» **Task brief**
Each line of the data below containing "stepInterval" needs to be listed.

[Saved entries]
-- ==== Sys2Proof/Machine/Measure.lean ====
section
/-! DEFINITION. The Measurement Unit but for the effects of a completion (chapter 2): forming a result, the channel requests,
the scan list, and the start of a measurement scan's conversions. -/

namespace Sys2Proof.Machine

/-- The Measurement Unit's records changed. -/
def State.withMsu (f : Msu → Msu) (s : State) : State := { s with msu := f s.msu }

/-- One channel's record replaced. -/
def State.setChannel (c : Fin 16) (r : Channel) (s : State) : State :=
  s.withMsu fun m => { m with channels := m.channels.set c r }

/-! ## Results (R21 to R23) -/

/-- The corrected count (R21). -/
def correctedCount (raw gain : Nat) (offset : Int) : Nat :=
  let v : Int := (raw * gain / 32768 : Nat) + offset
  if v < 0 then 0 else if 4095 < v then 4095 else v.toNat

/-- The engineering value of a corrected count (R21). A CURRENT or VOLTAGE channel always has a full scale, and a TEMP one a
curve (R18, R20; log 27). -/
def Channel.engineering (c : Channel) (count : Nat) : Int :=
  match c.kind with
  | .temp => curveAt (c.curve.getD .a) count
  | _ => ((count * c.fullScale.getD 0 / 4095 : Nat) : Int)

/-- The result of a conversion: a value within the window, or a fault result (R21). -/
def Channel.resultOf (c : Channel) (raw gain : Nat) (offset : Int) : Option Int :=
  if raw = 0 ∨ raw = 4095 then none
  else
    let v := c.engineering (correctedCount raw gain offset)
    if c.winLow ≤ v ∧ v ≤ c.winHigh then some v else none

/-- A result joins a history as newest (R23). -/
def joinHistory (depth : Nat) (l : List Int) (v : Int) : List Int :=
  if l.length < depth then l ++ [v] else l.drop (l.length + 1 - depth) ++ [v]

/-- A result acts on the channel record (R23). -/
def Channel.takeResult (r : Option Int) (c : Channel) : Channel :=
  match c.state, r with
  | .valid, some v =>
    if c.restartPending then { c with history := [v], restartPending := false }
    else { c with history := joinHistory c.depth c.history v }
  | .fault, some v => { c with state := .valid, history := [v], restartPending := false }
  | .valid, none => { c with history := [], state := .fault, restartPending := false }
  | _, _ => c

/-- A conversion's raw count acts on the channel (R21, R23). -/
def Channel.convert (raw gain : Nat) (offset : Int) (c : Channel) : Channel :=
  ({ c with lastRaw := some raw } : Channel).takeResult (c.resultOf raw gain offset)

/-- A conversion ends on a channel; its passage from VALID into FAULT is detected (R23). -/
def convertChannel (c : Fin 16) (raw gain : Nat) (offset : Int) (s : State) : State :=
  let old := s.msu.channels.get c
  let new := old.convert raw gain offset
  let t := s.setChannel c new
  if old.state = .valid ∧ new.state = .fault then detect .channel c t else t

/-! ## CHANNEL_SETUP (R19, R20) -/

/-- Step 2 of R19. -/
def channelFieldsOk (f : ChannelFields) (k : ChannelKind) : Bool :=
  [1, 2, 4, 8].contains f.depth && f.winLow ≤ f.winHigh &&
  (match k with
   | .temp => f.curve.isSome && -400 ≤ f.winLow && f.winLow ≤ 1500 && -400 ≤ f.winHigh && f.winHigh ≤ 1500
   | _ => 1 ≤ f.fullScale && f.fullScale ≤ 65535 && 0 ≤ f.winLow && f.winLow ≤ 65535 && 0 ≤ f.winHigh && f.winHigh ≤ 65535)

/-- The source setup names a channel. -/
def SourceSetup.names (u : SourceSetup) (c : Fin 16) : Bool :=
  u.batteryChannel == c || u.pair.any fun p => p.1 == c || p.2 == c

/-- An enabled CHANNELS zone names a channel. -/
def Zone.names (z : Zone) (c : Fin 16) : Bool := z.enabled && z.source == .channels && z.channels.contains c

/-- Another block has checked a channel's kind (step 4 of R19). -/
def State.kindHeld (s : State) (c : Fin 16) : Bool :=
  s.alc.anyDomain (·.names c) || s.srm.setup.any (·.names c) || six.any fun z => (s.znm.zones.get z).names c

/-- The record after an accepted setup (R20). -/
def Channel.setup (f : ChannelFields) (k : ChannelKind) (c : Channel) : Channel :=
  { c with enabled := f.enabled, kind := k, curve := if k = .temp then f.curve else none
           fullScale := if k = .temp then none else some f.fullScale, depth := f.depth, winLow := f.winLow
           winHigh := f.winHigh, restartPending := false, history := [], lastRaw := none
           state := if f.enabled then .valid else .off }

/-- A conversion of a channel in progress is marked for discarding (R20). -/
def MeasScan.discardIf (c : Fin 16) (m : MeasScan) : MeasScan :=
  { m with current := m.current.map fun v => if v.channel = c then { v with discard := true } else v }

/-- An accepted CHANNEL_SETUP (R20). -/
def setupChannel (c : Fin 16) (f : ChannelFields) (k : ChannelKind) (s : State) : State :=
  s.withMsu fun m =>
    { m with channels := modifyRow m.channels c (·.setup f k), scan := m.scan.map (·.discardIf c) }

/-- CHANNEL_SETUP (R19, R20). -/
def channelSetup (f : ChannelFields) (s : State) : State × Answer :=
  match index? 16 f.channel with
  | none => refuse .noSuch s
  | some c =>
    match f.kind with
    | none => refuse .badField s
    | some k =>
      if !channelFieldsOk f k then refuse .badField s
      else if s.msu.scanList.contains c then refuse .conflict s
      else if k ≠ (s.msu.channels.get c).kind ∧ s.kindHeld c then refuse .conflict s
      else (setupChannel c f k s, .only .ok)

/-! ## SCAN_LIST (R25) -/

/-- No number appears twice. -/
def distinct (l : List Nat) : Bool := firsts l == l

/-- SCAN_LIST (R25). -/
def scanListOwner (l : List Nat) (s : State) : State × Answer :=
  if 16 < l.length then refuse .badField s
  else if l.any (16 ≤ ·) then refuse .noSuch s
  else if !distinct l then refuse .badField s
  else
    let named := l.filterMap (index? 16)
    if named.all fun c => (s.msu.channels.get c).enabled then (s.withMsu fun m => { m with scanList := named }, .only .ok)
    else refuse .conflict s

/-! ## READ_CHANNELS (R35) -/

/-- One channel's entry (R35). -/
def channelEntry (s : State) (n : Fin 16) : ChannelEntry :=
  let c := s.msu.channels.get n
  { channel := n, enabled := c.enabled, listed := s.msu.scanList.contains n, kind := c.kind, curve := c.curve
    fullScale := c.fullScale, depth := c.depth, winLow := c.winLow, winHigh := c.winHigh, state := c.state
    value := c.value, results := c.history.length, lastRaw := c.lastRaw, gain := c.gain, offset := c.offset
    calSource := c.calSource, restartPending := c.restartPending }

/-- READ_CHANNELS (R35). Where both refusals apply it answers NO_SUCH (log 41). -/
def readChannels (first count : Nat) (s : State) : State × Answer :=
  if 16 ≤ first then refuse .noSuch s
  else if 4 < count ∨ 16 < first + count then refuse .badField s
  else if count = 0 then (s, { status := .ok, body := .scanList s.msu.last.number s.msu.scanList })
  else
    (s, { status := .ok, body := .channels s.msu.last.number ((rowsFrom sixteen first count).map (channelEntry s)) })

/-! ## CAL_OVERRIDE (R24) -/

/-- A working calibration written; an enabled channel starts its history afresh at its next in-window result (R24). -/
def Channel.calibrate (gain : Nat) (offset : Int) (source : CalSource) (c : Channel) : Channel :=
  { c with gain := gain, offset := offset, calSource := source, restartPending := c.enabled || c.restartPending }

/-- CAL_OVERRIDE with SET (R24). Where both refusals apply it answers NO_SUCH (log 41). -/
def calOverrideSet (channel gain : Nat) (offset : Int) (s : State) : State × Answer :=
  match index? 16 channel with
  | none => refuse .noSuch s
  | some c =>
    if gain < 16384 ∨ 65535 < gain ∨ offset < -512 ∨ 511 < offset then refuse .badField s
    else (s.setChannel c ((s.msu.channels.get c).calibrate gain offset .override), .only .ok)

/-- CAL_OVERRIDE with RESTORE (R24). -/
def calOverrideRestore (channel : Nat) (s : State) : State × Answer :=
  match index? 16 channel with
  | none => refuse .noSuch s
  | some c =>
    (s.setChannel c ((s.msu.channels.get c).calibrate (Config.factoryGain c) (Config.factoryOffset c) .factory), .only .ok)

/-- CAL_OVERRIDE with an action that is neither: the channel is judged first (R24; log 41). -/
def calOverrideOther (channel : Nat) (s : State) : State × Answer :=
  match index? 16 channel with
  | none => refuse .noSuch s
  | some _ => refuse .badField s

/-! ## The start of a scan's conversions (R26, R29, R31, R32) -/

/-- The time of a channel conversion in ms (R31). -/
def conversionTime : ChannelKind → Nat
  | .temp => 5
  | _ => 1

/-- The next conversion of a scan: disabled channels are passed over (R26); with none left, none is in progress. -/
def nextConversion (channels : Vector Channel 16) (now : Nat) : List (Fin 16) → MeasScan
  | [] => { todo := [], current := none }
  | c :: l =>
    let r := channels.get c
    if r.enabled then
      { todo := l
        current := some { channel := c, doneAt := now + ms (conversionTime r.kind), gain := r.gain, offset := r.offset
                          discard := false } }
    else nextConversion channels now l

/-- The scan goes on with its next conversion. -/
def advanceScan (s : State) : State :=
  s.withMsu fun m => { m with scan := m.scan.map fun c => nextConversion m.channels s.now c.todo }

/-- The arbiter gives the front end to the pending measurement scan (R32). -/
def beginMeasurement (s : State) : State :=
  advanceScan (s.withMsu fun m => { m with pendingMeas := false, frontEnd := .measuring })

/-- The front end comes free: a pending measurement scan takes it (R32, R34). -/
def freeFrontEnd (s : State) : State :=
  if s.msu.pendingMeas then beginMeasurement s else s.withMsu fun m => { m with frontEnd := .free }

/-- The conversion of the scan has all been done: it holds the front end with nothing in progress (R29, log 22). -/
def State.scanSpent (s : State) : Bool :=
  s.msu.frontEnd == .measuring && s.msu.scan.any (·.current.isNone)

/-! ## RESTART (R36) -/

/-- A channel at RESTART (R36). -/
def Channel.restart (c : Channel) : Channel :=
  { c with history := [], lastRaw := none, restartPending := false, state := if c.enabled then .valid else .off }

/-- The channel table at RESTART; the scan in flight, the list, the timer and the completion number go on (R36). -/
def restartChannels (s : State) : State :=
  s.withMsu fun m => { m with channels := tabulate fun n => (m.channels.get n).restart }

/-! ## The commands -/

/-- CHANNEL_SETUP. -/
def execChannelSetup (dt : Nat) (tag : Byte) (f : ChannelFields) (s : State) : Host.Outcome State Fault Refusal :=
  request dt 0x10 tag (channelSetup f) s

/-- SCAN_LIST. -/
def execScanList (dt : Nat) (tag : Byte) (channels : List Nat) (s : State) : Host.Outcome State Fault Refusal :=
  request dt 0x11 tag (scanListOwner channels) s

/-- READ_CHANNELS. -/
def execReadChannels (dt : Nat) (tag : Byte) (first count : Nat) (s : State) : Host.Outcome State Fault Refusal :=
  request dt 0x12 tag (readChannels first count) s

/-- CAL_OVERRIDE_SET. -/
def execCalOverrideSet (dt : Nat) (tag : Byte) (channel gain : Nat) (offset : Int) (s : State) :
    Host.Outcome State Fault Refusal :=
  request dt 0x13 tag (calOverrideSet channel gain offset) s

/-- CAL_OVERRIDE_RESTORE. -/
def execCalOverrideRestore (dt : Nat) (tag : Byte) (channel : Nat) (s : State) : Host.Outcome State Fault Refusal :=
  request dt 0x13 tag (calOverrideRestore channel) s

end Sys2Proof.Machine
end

* * *

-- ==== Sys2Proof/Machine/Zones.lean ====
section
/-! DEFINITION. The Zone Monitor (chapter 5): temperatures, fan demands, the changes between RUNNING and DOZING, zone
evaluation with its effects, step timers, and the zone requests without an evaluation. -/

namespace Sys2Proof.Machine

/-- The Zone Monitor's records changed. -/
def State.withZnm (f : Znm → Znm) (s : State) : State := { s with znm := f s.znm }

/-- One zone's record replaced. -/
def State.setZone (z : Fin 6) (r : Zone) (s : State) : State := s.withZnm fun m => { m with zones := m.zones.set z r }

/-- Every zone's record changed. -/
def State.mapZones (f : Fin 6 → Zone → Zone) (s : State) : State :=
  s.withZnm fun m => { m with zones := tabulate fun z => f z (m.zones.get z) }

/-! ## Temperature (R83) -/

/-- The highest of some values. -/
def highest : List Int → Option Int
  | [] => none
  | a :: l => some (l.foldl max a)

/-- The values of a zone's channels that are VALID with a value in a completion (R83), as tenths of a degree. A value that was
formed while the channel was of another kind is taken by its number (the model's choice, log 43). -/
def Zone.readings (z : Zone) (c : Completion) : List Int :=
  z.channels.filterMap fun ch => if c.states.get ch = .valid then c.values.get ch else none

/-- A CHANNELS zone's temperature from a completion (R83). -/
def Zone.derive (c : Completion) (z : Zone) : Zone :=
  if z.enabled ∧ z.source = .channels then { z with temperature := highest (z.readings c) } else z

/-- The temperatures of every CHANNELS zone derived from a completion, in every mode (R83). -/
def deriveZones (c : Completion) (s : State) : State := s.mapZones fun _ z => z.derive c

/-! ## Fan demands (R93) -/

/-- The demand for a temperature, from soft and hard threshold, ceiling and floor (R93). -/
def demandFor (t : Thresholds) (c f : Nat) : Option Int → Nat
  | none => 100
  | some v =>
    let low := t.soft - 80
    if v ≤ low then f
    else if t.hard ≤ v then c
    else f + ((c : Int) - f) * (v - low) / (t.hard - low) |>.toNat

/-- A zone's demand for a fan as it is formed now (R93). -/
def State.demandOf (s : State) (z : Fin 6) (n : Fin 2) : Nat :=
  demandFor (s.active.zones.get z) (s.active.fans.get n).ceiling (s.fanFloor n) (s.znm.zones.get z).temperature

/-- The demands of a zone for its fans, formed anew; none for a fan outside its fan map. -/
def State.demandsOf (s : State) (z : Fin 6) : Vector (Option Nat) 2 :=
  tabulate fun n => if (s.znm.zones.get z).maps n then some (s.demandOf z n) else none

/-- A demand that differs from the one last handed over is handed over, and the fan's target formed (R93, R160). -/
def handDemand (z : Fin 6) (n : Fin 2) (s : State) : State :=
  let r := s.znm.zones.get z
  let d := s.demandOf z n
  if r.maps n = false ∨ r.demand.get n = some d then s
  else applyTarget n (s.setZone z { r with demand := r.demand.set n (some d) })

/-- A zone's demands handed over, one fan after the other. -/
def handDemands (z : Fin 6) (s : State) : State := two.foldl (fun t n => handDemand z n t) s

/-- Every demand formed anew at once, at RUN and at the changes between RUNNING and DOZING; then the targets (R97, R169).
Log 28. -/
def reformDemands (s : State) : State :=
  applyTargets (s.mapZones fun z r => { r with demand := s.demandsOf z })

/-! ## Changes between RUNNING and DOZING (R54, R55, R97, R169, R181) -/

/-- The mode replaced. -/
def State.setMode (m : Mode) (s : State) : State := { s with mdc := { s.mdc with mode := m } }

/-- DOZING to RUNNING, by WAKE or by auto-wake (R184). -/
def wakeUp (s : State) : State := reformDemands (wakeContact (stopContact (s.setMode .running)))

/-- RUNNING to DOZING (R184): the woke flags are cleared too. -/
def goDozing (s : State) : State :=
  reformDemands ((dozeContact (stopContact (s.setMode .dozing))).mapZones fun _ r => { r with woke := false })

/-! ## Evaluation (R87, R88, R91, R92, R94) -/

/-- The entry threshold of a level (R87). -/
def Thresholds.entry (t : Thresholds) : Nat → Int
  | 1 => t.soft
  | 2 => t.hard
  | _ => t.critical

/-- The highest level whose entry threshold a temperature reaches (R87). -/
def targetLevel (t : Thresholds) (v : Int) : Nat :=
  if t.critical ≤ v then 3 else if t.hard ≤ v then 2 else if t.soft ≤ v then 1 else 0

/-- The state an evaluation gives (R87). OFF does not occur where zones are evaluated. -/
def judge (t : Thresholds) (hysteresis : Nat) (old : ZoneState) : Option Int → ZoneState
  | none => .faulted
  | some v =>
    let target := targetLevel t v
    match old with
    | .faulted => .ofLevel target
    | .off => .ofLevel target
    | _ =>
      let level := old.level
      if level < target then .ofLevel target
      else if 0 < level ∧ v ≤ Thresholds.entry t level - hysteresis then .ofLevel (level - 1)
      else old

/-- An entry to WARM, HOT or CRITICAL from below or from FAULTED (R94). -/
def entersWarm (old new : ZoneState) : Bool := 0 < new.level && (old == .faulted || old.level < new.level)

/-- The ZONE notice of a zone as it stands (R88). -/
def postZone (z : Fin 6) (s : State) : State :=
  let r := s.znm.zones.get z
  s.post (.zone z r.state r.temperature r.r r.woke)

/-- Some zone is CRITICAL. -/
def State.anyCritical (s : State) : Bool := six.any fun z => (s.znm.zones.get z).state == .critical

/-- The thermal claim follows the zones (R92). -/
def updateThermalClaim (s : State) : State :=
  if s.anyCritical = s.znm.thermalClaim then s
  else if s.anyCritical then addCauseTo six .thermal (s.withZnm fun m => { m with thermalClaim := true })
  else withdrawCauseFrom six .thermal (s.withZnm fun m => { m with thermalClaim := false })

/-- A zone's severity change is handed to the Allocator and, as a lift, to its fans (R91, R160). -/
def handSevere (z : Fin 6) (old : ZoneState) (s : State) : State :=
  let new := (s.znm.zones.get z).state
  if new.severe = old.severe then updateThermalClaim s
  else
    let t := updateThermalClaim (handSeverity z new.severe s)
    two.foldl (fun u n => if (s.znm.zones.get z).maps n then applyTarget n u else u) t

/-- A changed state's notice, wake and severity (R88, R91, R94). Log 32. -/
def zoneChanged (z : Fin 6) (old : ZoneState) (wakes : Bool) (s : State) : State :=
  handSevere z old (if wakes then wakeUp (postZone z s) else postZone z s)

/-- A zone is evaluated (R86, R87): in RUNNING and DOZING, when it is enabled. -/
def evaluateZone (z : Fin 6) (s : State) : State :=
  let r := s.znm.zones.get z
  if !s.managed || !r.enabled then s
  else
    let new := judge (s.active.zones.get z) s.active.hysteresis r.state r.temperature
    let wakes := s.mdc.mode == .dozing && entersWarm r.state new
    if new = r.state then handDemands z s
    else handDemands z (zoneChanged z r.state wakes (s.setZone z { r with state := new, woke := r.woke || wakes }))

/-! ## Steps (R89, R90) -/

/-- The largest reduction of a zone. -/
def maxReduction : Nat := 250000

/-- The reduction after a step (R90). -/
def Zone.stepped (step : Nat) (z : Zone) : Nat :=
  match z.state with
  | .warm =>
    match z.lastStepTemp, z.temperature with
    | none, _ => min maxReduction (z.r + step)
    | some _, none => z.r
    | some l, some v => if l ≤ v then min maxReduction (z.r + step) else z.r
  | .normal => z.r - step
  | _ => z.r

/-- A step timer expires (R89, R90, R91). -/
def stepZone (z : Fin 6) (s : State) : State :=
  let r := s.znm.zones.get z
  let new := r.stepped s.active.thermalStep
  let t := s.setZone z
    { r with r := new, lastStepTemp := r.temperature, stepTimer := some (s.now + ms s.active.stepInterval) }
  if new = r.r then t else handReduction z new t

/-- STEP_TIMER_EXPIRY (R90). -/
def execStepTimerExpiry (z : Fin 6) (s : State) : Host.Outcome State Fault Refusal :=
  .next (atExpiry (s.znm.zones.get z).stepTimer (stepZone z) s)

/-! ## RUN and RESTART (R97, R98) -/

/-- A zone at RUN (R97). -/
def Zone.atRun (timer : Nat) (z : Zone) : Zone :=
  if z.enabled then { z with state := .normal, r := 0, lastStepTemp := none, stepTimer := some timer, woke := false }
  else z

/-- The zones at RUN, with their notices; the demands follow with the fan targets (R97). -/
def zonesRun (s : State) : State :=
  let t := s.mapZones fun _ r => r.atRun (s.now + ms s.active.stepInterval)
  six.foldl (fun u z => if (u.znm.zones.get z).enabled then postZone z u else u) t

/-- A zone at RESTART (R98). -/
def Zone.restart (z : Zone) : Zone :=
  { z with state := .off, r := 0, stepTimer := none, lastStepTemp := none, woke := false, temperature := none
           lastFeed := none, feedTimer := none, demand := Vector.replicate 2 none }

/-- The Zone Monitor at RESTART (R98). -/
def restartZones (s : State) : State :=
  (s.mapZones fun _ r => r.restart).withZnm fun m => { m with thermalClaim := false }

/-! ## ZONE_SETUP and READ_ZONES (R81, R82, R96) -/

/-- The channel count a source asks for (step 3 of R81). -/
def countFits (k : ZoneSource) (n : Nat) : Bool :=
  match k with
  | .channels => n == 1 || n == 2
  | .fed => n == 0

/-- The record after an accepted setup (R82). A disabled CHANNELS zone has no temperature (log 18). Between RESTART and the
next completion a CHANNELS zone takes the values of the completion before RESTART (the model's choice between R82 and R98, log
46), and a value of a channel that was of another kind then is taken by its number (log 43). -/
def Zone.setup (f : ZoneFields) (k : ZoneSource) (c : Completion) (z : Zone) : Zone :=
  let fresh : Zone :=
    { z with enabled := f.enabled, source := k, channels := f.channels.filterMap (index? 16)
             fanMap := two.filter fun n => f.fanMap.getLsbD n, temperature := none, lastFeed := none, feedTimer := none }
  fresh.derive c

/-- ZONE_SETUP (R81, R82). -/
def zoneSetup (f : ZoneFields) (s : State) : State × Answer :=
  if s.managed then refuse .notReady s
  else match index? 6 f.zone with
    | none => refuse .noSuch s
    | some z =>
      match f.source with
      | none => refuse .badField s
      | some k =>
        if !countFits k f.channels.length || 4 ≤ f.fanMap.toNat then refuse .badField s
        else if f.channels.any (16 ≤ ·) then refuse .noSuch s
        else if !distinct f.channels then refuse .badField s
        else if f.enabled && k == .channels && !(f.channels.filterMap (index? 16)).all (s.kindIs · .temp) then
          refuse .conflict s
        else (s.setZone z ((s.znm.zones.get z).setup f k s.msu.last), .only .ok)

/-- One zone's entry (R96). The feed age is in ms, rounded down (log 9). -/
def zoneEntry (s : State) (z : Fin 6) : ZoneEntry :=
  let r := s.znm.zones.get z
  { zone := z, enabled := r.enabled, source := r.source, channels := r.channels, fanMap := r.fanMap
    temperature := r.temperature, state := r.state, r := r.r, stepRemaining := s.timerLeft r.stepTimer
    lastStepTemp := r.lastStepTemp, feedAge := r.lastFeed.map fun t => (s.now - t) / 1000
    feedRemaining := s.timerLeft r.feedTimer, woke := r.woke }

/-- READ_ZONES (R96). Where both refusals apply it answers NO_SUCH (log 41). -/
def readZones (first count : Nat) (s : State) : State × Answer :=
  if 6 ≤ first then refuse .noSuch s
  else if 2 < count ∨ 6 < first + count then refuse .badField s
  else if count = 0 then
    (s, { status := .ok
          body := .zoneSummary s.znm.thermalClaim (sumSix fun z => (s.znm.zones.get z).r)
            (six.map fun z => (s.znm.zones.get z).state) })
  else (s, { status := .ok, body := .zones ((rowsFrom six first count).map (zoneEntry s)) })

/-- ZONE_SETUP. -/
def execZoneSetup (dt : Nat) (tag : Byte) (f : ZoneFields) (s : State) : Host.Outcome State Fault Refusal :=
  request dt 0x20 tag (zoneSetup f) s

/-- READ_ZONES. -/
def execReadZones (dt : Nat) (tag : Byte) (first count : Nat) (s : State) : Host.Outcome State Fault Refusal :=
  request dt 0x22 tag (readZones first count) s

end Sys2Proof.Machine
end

» **Written response**
    { r with r := new, lastStepTemp := r.temperature, stepTimer := some (s.now + ms s.active.stepInterval) }
  let t := s.mapZones fun _ r => r.atRun (s.now + ms s.active.stepInterval)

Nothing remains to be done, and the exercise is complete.